Adimar noticed Merinel’s return and halted his exercises. “Everything is under control,” he reported. “Nothing is amiss with our cargo, I hope?”
“Nothing,” replied Merinel. “It looks like I need to retract my opinions on the irrelevance of your proficiency with violence. How in the world were you able to dispatch a Trylm so quickly with a limp cable?”
Adimar raised an eyebrow, and Merinel whispered a chant against blushing. “An infelicitous turn of phrase, but let it pass. The martial regimen of the Iron Goats has always included training for the contingency of a depowerment event. In the present circumstance, however, most of the credit belongs to Vral-tinnik.”
“Who?”
The iniikrii, having finished his conversation with the caravan-master, bounded atop the cargo lifter. “Allow me to introduce myself properly,” he said, in a voice much deeper and steadier than his earlier chittering. “Inspector Vral-tinnik of the Caravaneer’s Mutual Advocacy Guild, at your service. I apologize for not having been more forthcoming regarding my identity before now; I am sure you understand that discretion was called for.”

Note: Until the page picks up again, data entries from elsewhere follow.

-- ==== Sys2Proof/Syntax.lean ====
section
/-! DEFINITION. The commands of the device: one constructor per row of spec/opcode_table.json, with the operands that the
row's rule reads from outside. Indices are `Fin`, so an index that names nothing cannot be written. -/

namespace Sys2Proof
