-- ==== Sys2Proof/Decode.lean ====
section
/-! DEFINITION. The word form of commands. The device is no processor: the command table gives no row any bits. -/

namespace Sys2Proof

/-- The command that a word spells by the table's bits: none, since no row has bits (log entry 1). -/
def decodeTableWord (_nbits _w : Nat) : Option Instr := none

end Sys2Proof
end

“Of course,” replied Merinel, blinking. “I … I hope you will forgive me for being a little disoriented. Are you not actually an iniikrii?”
“I am in fact an Ul-niikrii – a member of an iniikrii population group genetically enhanced centuries ago by the Haldanradan, or so it is believed.”
“I see. And among your hidden traits is the ability to render a raging Trylm unconscious?”
Vral-tinnik gave a trilling chuckle. “Not directly. Secreted upon my person was a microstiletto.” The Ul-niikrii displayed a sliver of glass. “It is – or was – loaded with paraly
tic venom. Bernial succumbed to its effects within moments.”
“I am very grateful,” replied Merinel. “Were you assigned to follow us specifically?”
“No, my sphere of operations is the caravan itself, not any individual passenger, and Bernial was indicated to us as a person of suspicion by the Crew. I have since been informed that your cargo is valuable and discouraged from further inquiry. In turn, I ask that you remain discreet about my true nature. With each person who learns of the presence of Ul-niikrii aboard the Ship, my ability to blend in with my simpler cousins is compromised.”
“Your secret is safe with me,” assured Merinel.
Vral-tinnik turned to Adimar. “Friend Adimar, your assistance in apprehending Bernial is most appreciated. I hope you understand that my earlier habit of referring to you as ‘bad snake man’ was simply an attempt to stay in character.”
“You are forgiven, if you will permit me to observe that you seemed to throw yourself into the role most avidly.”
“Guilty as charged,” the Ul-niikrii replied with a smirk. With a formal bow and a flare of his crest, he returned to the tow-barge.
“If you are prepared to resume, you had best catch up to the main group,” called the caravan-master. “I have gone so far to reduce the velocity of the crawler by ten percent during this brouhaha, but such laxity cannot endure long!”
Merinel and Adimar, after ensuring that the lifter had fully regained its functionality, hastened to rejoin the crawler as it lumbered implacably through the waves of grass.